> **WHAT TO PRODUCE**
A faithful copy of the entire listing is what is needed.

> **ENTRIES SHOWN**
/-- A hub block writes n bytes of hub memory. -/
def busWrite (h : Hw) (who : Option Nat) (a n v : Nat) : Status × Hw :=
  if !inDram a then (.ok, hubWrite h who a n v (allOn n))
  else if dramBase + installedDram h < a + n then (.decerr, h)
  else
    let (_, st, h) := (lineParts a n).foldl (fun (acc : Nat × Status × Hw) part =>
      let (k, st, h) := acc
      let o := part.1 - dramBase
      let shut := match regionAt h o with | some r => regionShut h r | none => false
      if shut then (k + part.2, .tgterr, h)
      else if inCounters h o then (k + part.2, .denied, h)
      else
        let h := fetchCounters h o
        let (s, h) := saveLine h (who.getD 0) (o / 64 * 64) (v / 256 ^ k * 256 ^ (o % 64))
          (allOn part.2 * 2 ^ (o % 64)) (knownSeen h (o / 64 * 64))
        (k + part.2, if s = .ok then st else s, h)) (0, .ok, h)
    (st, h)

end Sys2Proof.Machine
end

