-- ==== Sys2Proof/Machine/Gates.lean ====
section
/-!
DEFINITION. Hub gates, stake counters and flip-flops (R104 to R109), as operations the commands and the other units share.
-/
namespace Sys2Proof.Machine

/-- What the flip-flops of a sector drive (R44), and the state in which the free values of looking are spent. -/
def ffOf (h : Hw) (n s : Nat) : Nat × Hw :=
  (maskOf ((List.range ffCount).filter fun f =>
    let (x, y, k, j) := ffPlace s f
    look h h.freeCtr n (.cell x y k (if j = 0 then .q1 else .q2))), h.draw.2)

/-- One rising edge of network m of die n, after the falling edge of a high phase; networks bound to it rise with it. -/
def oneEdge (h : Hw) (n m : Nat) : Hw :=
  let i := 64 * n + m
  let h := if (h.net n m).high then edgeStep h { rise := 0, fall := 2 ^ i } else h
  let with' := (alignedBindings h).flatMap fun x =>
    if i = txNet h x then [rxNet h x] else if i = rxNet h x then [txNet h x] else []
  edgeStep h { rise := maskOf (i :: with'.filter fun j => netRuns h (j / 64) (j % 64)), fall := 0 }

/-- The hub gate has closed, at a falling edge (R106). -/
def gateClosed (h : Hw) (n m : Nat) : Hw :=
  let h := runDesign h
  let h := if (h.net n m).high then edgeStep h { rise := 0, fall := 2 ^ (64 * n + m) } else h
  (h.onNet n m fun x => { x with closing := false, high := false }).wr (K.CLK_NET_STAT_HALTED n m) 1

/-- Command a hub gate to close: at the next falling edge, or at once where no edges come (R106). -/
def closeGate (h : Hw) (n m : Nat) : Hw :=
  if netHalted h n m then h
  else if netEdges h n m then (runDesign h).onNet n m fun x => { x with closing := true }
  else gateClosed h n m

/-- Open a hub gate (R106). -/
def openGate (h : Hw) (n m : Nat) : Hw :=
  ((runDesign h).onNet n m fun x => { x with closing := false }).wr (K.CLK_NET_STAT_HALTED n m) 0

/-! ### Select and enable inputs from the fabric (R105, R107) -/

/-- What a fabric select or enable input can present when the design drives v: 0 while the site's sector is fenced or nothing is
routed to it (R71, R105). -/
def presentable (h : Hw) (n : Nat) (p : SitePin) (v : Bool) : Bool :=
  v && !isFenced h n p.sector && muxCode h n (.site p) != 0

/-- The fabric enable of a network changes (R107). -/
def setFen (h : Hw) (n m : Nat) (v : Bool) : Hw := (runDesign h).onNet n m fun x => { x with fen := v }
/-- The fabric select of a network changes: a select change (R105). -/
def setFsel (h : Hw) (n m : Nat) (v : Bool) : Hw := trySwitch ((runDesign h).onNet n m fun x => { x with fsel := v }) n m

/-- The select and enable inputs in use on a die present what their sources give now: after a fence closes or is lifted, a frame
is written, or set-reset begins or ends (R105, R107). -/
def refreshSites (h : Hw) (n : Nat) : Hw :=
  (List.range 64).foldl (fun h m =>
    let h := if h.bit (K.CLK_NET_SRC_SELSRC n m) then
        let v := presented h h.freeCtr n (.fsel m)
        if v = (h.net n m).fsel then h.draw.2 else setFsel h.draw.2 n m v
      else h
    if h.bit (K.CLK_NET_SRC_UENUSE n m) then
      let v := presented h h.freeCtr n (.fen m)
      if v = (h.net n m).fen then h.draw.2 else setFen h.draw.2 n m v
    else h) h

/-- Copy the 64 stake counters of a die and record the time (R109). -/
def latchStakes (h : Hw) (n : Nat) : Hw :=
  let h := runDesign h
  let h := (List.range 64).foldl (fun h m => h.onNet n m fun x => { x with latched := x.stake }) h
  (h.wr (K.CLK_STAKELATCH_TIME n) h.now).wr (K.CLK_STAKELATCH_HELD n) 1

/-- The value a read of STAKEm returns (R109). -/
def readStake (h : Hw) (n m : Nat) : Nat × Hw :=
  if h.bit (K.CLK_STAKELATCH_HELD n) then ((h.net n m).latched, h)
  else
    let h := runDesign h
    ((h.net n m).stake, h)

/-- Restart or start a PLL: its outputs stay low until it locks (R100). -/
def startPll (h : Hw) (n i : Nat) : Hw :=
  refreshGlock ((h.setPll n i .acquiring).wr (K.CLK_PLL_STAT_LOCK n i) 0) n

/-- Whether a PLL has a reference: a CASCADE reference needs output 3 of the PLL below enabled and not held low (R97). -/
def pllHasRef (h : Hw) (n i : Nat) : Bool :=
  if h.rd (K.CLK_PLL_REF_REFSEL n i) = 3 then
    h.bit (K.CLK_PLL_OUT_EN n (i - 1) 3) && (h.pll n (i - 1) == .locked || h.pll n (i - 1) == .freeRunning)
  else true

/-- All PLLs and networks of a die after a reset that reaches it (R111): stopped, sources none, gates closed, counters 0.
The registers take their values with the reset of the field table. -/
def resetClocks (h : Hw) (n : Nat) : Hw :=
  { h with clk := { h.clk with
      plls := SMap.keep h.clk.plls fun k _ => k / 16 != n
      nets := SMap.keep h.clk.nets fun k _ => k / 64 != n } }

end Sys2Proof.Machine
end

> **ANSWER BOX**
/-- A hub block writes n bytes of hub memory. -/
def busWrite (h : Hw) (who : Option Nat) (a n v : Nat) : Status × Hw :=
  if !inDram a then (.ok, hubWrite h who a n v (allOn n))
  else if dramBase + installedDram h < a + n then (.decerr, h)
  else
    let (_, st, h) := (lineParts a n).foldl (fun (acc : Nat × Status × Hw) part =>
      let (k, st, h) := acc
      let o := part.1 - dramBase
      let shut := match regionAt h o with | some r => regionShut h r | none => false
      if shut then (k + part.2, .tgterr, h)
      else if inCounters h o then (k + part.2, .denied, h)
      else
        let h := fetchCounters h o
        let (s, h) := saveLine h (who.getD 0) (o / 64 * 64) (v / 256 ^ k * 256 ^ (o % 64))
          (allOn part.2 * 2 ^ (o % 64)) (knownSeen h (o / 64 * 64))
        (k + part.2, if s = .ok then st else s, h)) (0, .ok, h)
    (st, h)

end Sys2Proof.Machine
end

-- ==== Sys2Proof/Machine/Gates.lean ====
section
/-!
DEFINITION. Hub gates, stake counters and flip-flops (R104 to R109), as operations the commands and the other units share.
-/
namespace Sys2Proof.Machine

/-- What the flip-flops of a sector drive (R44), and the state in which the free values of looking are spent. -/
def ffOf (h : Hw) (n s : Nat) : Nat × Hw :=
  (maskOf ((List.range ffCount).filter fun f =>
    let (x, y, k, j) := ffPlace s f
    look h h.freeCtr n (.cell x y k (if j = 0 then .q1 else .q2))), h.draw.2)

/-- One rising edge of network m of die n, after the falling edge of a high phase; networks bound to it rise with it. -/
def oneEdge (h : Hw) (n m : Nat) : Hw :=
  let i := 64 * n + m
  let h := if (h.net n m).high then edgeStep h { rise := 0, fall := 2 ^ i } else h
  let with' := (alignedBindings h).flatMap fun x =>
    if i = txNet h x then [rxNet h x] else if i = rxNet h x then [txNet h x] else []
  edgeStep h { rise := maskOf (i :: with'.filter fun j => netRuns h (j / 64) (j % 64)), fall := 0 }

/-- The hub gate has closed, at a falling edge (R106). -/
def gateClosed (h : Hw) (n m : Nat) : Hw :=
  let h := runDesign h
  let h := if (h.net n m).high then edgeStep h { rise := 0, fall := 2 ^ (64 * n + m) } else h
  (h.onNet n m fun x => { x with closing := false, high := false }).wr (K.CLK_NET_STAT_HALTED n m) 1

/-- Command a hub gate to close: at the next falling edge, or at once where no edges come (R106). -/
def closeGate (h : Hw) (n m : Nat) : Hw :=
  if netHalted h n m then h
  else if netEdges h n m then (runDesign h).onNet n m fun x => { x with closing := true }
  else gateClosed h n m

/-- Open a hub gate (R106). -/
def openGate (h : Hw) (n m : Nat) : Hw :=
  ((runDesign h).onNet n m fun x => { x with closing := false }).wr (K.CLK_NET_STAT_HALTED n m) 0

/-! ### Select and enable inputs from the fabric (R105, R107) -/

/-- What a fabric select or enable input can present when the design drives v: 0 while the site's sector is fenced or nothing is
routed to it (R71, R105). -/
def presentable (h : Hw) (n : Nat) (p : SitePin) (v : Bool) : Bool :=
  v && !isFenced h n p.sector && muxCode h n (.site p) != 0

/-- The fabric enable of a network changes (R107). -/
def setFen (h : Hw) (n m : Nat) (v : Bool) : Hw := (runDesign h).onNet n m fun x => { x with fen := v }
/-- The fabric select of a network changes: a select change (R105). -/
def setFsel (h : Hw) (n m : Nat) (v : Bool) : Hw := trySwitch ((runDesign h).onNet n m fun x => { x with fsel := v }) n m

/-- The select and enable inputs in use on a die present what their sources give now: after a fence closes or is lifted, a frame
is written, or set-reset begins or ends (R105, R107). -/
def refreshSites (h : Hw) (n : Nat) : Hw :=
  (List.range 64).foldl (fun h m =>
    let h := if h.bit (K.CLK_NET_SRC_SELSRC n m) then
        let v := presented h h.freeCtr n (.fsel m)
        if v = (h.net n m).fsel then h.draw.2 else setFsel h.draw.2 n m v
      else h
    if h.bit (K.CLK_NET_SRC_UENUSE n m) then
      let v := presented h h.freeCtr n (.fen m)
      if v = (h.net n m).fen then h.draw.2 else setFen h.draw.2 n m v
    else h) h

/-- Copy the 64 stake counters of a die and record the time (R109). -/
def latchStakes (h : Hw) (n : Nat) : Hw :=
  let h := runDesign h
  let h := (List.range 64).foldl (fun h m => h.onNet n m fun x => { x with latched := x.stake }) h
  (h.wr (K.CLK_STAKELATCH_TIME n) h.now).wr (K.CLK_STAKELATCH_HELD n) 1

/-- The value a read of STAKEm returns (R109). -/
def readStake (h : Hw) (n m : Nat) : Nat × Hw :=
  if h.bit (K.CLK_STAKELATCH_HELD n) then ((h.net n m).latched, h)
  else
    let h := runDesign h
    ((h.net n m).stake, h)

/-- Restart or start a PLL: its outputs stay low until it locks (R100). -/
def startPll (h : Hw) (n i : Nat) : Hw :=
  refreshGlock ((h.setPll n i .acquiring).wr (K.CLK_PLL_STAT_LOCK n i) 0) n

/-- Whether a PLL has a reference: a CASCADE reference needs output 3 of the PLL below enabled and not held low (R97). -/
def pllHasRef (h : Hw) (n i : Nat) : Bool :=
  if h.rd (K.CLK_PLL_REF_REFSEL n i) = 3 then
    h.bit (K.CLK_PLL_OUT_EN n (i - 1) 3) && (h.pll n (i - 1) == .locked || h.pll n (i - 1) == .freeRunning)
  else true

/-- All PLLs and networks of a die after a reset that reaches it (R111): stopped, sources none, gates closed, counters 0.
The registers take their values with the reset of the field table. -/
def resetClocks (h : Hw) (n : Nat) : Hw :=
  { h with clk := { h.clk with
      plls := SMap.keep h.clk.plls fun k _ => k / 16 != n
      nets := SMap.keep h.clk.nets fun k _ => k / 64 != n } }

end Sys2Proof.Machine
end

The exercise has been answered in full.